## Exercise instructions
Lift out all lines below that contain "maps".

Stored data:
-- ==== Sys2Proof/Machine/State.lean ====
section
/-!
DEFINITION. The state of the machine, all plain data, its reset value, and the reasons a step can stop.

Keys of the maps: a node is `n` (vats 0 to 2047, service nodes 2048 + 2 · cluster + SVC); a core `ck` is 4n + core; a
handler entry 32 · ck + e; a channel 16 · ck + c; a rectangle slot 4n + s; a queue 8n + q; a semaphore 16n + i; a
tile-table entry 64n + e; a command slot 8n + i; the fault SEQ of a command slot 16n + i, of a stream unit 16n + 8 + u; a stream unit 4n + u; a Mordant entry 512n + i; a translation entry
64n + i; an accumulator run 128n + first bank. A key that a map does not list holds its reset value. Scratchpad bytes
have address n · 2^21 + offset, scratchpad words that over 8, lines that over 128; accumulator bytes have address
n · 2^18 + 2048 · bank + byte, accumulator rows n · 1024 + 8 · bank + row.
-/
namespace Sys2Proof.Machine
open Sys2Proof

/-- A sparse table by number, keys strictly rising. -/
abbrev Map (α : Type) := List (Nat × α)

/-! ### Handlers and cores -/

/-- Handler entry states (09 Table 9-3). -/
inductive EState where
  | idle | runnable | active | blocked
  deriving DecidableEq, Repr

/-- Why an entry is BLOCKED. Every wait but `reply`, `phase`, `walk`, `fault` and `chainSent` ends when the instruction at
IP could proceed; those five end with their own event. -/
inductive Wait where
  | none
  /-- An empty line, queue, channel or tile, a free slot, room, the array, a reservation (R16). -/
  | retry
  /-- The matrix array is busy (R109). -/
  | array
  /-- SEMP on a semaphore (R253). -/
  | sem (s : Nat)
  /-- A trap that waits for the slot's other trap handler (R303): cause, INFO, saved IP is the next instruction. -/
  | trap (cause info : Nat) (next : Bool)
  /-- A request that has left (R16), by its outstanding slot. -/
  | reply (oid : Nat)
  /-- PHASE after its arrival (R234). -/
  | phase (g : PhaseKey)
  /-- WALK or WSTEP in the array (R137). -/
  | walk
  /-- A translation miss at a virtual address (R244). -/
  | miss (va : Nat)
  /-- A fault reply (R245): virtual address and KIND. -/
  | fault (va kind : Nat)
  /-- ACHAIN waits for the grant of its reservation, or for the acceptance of its partial (R114). -/
  | chainGrant
  | chainSent
  deriving DecidableEq, Repr

/-- A granule read remotely in a phase of its entry (13 SNAPSHOT): `far` or near, its number (16-byte far, 64-byte near), its bytes,
and its poison marks by 8-byte word. -/
structure Granule where
  phase : Nat
  far   : Bool
  num   : Nat
  data  : Nat
  marks : List Nat
  deriving DecidableEq, Repr

/-- The readers that a release serves (Table 13-2, Reach). -/
inductive Reach where
  | vat (node : Nat)
  | group (g : PhaseKey)
  | cluster (c : Nat)
  | die (d : Nat)
  | package
  deriving DecidableEq, Repr

/-- Who writes far memory: a handler entry, an engine command (by node, slot and turn of issue) or an image of a rectangle, by its launch id; a
receive; the host. -/
inductive Writer where
  | handler (lid k : Nat)
  | command (lid node i order : Nat)
  | image (lid : Nat)
  | receive (entry : Nat)
  | host
  deriving DecidableEq, Repr

/-- A release of a write (R230): its number among all releases, and its reach. -/
structure Bar where
  rel   : Nat
  reach : Reach
  deriving DecidableEq, Repr

/-- An earlier value of a granule, far or near, that a remote read may still return (R231): its number, bytes and marks, the turn at which it was
current, who has written a far granule since, and the releases that cover such a write; of a near one, all releases since. (DESIGN CHOICE, log 97) -/
structure Copy where
  far     : Bool := true
  num     : Nat
  data    : Nat
  marks   : List Nat
  kept    : Nat
  writers : List Writer := []
  bars    : List Bar := []
  deriving DecidableEq, Repr

/-- A mailbox word (R150): value, last-word flag, and whether its pop takes a completion (R230). -/
structure BoxWord where
  val  : Word
  last : Bool
  acq  : Bool := false
  deriving DecidableEq, Repr

/-- A queue entry (R252). -/
structure QEntry where
  slot : Nat
  tag  : Nat
  val  : Nat
  deriving DecidableEq, Repr

/-- A word that an instruction has popped on its way out: from channel `c` of its core, or from queue `q` of its vat. -/
inductive Taken where
  | chan (c : Nat) (w : BoxWord)
  | queue (q : Nat) (e : QEntry)
  deriving DecidableEq, Repr

/-- A handler entry (09 Table 9-2) with the live registers of its activation, its wait and its yield set. `ws` and
`wp` are scratchpad offsets, `entry` and `ip` too. -/
structure Entry where
  v     : Bool := false
  ws    : Nat := 0
  slot  : Nat := 0
  prio  : Nat := 0
  msk   : Bool := false
  state : EState := .idle
  lnch  : Bool := false
  yld   : Bool := false
  vregs : Nat := 0
  lhn   : Nat := 0
  entry : Nat := 0
  chans : Nat := 0
  wp    : Nat := 0
  ip    : Nat := 0
  st    : Word := 0
  wait  : Wait := .none
  since : Nat := 0
  pset  : List Nat := []
  seq   : Nat := 0
  phase : Nat := 0
  snap  : List Granule := []
  /-- This activation has asked for a chain reservation, and holds one (R114). -/
  asked : Bool := false
  grant : Bool := false
  /-- The count of release events at the last acquire of the activation; by far granule, the first turn after the activation last read
it, and after the handler last wrote it; by another vat, the first turn after the activation last accessed its scratchpad; and the turn before which
no earlier value is found at all (R231). -/
  relAt : Nat := 0
  readAt : Map Nat := []
  wroteAt : Map Nat := []
  nearAt : Map Nat := []
  floor : Nat := 0
  /-- The words that the instruction whose reply the entry awaits has popped, and that its trap or withdrawal puts back (R16, R28). -/
  taken : List Taken := []
  /-- The words of the handler's `.mirror` list (R23, R348). -/
  mirrors : List Nat := []
  deriving DecidableEq, Repr

/-- An outstanding slot in use (R156). -/
structure Out where
  oid : Nat
  lid : Nat
  ent : Nat
  /-- The slot holds a message, refusal or fold, whose end the sender's activation does not wait for. -/
  msg : Bool
  /-- It holds a fold, which is not performed while the slot is in use (R318). -/
  fold : Bool := false
  deriving DecidableEq, Repr

/-- A core: `last` of R154, the outstanding slots, DBG (19 Table 19-10), EH by rectangle slot, the mirror owner's entry
and the word of each mirror slot. -/
structure Core where
  last  : Nat := 31
  outs  : List Out := []
  hlt   : Bool := false
  hob   : Bool := false
  step  : Bool := false
  ent   : Nat := 0
  eh    : Map Word := []
  owner : Option Nat := Option.none
  mir   : Map Nat := []
  deriving DecidableEq, Repr

/-- A message that is never refused and waits for room in a channel (R161). `oid` is the outstanding slot it frees
at entry, if any: its core and number. -/
structure WaitItem where
  words : List Word
  acq   : Bool := false
  oid   : Option (Nat × Nat) := Option.none
  deriving DecidableEq, Repr

/-! ### Rectangle slots and launches -/

/-- A Mordant class (10, Classes). -/
structure MqClass where
  ch   : Nat := 0
  fth  : Nat := 0
  ath  : Nat := 0
  rval : Nat := 0
  deriving DecidableEq, Repr

/-- A rectangle slot in use: launch id, logical number, origin, the launch request's words 0 to 3, its first granted
bank, generation counter, Mordant classes and HWM, chain inbox with its reservation and the
requests that wait for it, whether a stop holds it, whether its last image is whole, with its generation and the offsets of the image units changed since
(R310), the cores that have acted in the present cycle of its queue, the number of outstanding slots handed out before that cycle, and whether its phase 3
is over (R182), and the SENDRs of the slot that its rectangle has accepted and not answered, counted by reply tag (as 16 · core + channel of the place where
the rectangle was then). -/
structure Slot where
  lid     : Nat
  lvn     : Nat
  ox      : Nat
  oy      : Nat
  shape   : Nat
  space   : Nat
  chans   : Nat
  rfcs    : Nat
  bank0   : Nat
  gen     : Nat := 1
  classes : Map MqClass := []
  hwm     : Nat := 0
  inbox   : Option Partial := Option.none
  reserved : Option ChainReq := Option.none
  asking  : List ChainReq := []
  stopped : Bool := false
  imaged  : Bool := false
  igen    : Nat := 0
  udirty  : List Nat := []
  cycle   : List Nat := []
  mark    : Nat := 0
  closed  : Bool := false
  tags    : Map Nat := []
  deriving DecidableEq, Repr

/-- Resources a vat holds for a launch or resume not yet decided (R169): request words and records. -/
structure Resv where
  lid  : Nat
  req  : List Nat
  bank0 : Nat
  deriving DecidableEq, Repr

/-- Vat state outside the maps: the launch counter and the reservations. -/
structure Vat where
  ctr  : Nat := 1
  resv : List Resv := []
  deriving DecidableEq, Repr

/-- A launch that waits for its vats' answers (R168 to R170): the core that issued LAUNCH (none for the host), the request's
words, the 240 constant words, ENDTO, and the answers: logical number, code and core (code 0 grants). `commits` lists the
vats that have committed. -/
structure Launch where
  lid     : Nat
  src     : Option Nat
  req     : List Nat
  consts  : List Nat
  endto   : Nat
  auth    : Option (Nat × Nat)
  hostSeq : Nat
  answers : List (Nat × Nat × Nat)
  commits : List Nat
  deriving DecidableEq, Repr

/-- A resident rectangle: its launch id and shape word, its origin, ENDTO, the launch id and logical number of the
slot with authority over it, and the host frame that launched it. -/
structure Rect where
  lid     : Nat
  shape   : Nat
  ox      : Nat
  oy      : Nat
  endto   : Nat
  auth    : Option (Nat × Nat)
  hostSeq : Nat
  deriving DecidableEq, Repr

/-- A verdict or END word held until its launcher is resident (R172). -/
structure Held where
  endto : Nat
  word  : Word
  deriving DecidableEq, Repr

/-! ### Memory side -/

/-- Tile-table states (12 Table 12-8). -/
inductive TState where
  | empty | filling | ready | draining
  deriving DecidableEq, Repr

/-- A tile-table entry (12 Table 12-7); `refill` marks a DRAINING entry that refills. -/
structure Tile where
  v      : Bool := false
  slot   : Nat := 0
  rcm    : Bool := false
  sem    : Nat := 0
  uses   : Nat := 0
  nl     : Nat := 0
  first  : Nat := 0
  uleft  : Nat := 0
  state  : TState := .empty
  cons   : Nat := 0
  pend   : Nat := 0
  refill : Bool := false
  deriving DecidableEq, Repr

/-- A translation entry (14 Table 14-1): page and frame words, draining, its place in the order of last uses. -/
structure Tlb where
  page  : Nat
  frame : Nat
  drain : Bool
  used  : Nat
  deriving DecidableEq, Repr

/-- An accumulator run (R103): banks, generation, format code (0 ZERO, else the tag), the entry key of its owner, and the workspace in
which AALLOC wrote its handle. -/
structure Run where
  count : Nat
  gen   : Nat
  afmt  : Nat
  owner : Nat
  ws    : Nat
  deriving DecidableEq, Repr

/-- What the read phase of a walk step, or the next access of an engine, waits for: a translation miss, a fault reply,
or a line. -/
inductive CmdWait where
  | none | miss (va : Nat) | fault (va kind : Nat) | line
  deriving DecidableEq, Repr

/-- A walk in the array (R137): descriptors and tags of its row tile and progress tile, the step limit, the trap
enable of R131; `single` is WSTEP; `log` lists the reads that the step being read has made, in order, each by its key (the scratchpad address, or
the virtual address with bit 60 set) with its word and poison, none where it ended with a fail reply; `wait` is what its read phase waits for; `set`
holds the rows of S with their records, once the step's read phase has begun (R128); `cache` the node cache, oldest first: pointer and the header's words (R134); `stepped` marks a WSTEP whose step has committed. -/
structure WalkJob where
  f      : Nat
  ftag   : Nat
  p      : Nat
  lim    : Nat
  traps  : Bool
  single : Bool
  log    : List (Nat × Option (Nat × Bool)) := []
  wait   : CmdWait := .none
  set    : Option (List (Nat × Nat)) := none
  cache  : List (Nat × List Nat) := []
  stepped : Bool := false
  deriving DecidableEq, Repr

## Answer
Keys of the maps: a node is `n` (vats 0 to 2047, service nodes 2048 + 2 · cluster + SVC); a core `ck` is 4n + core; a
/-- Vat state outside the maps: the launch counter and the reservations. -/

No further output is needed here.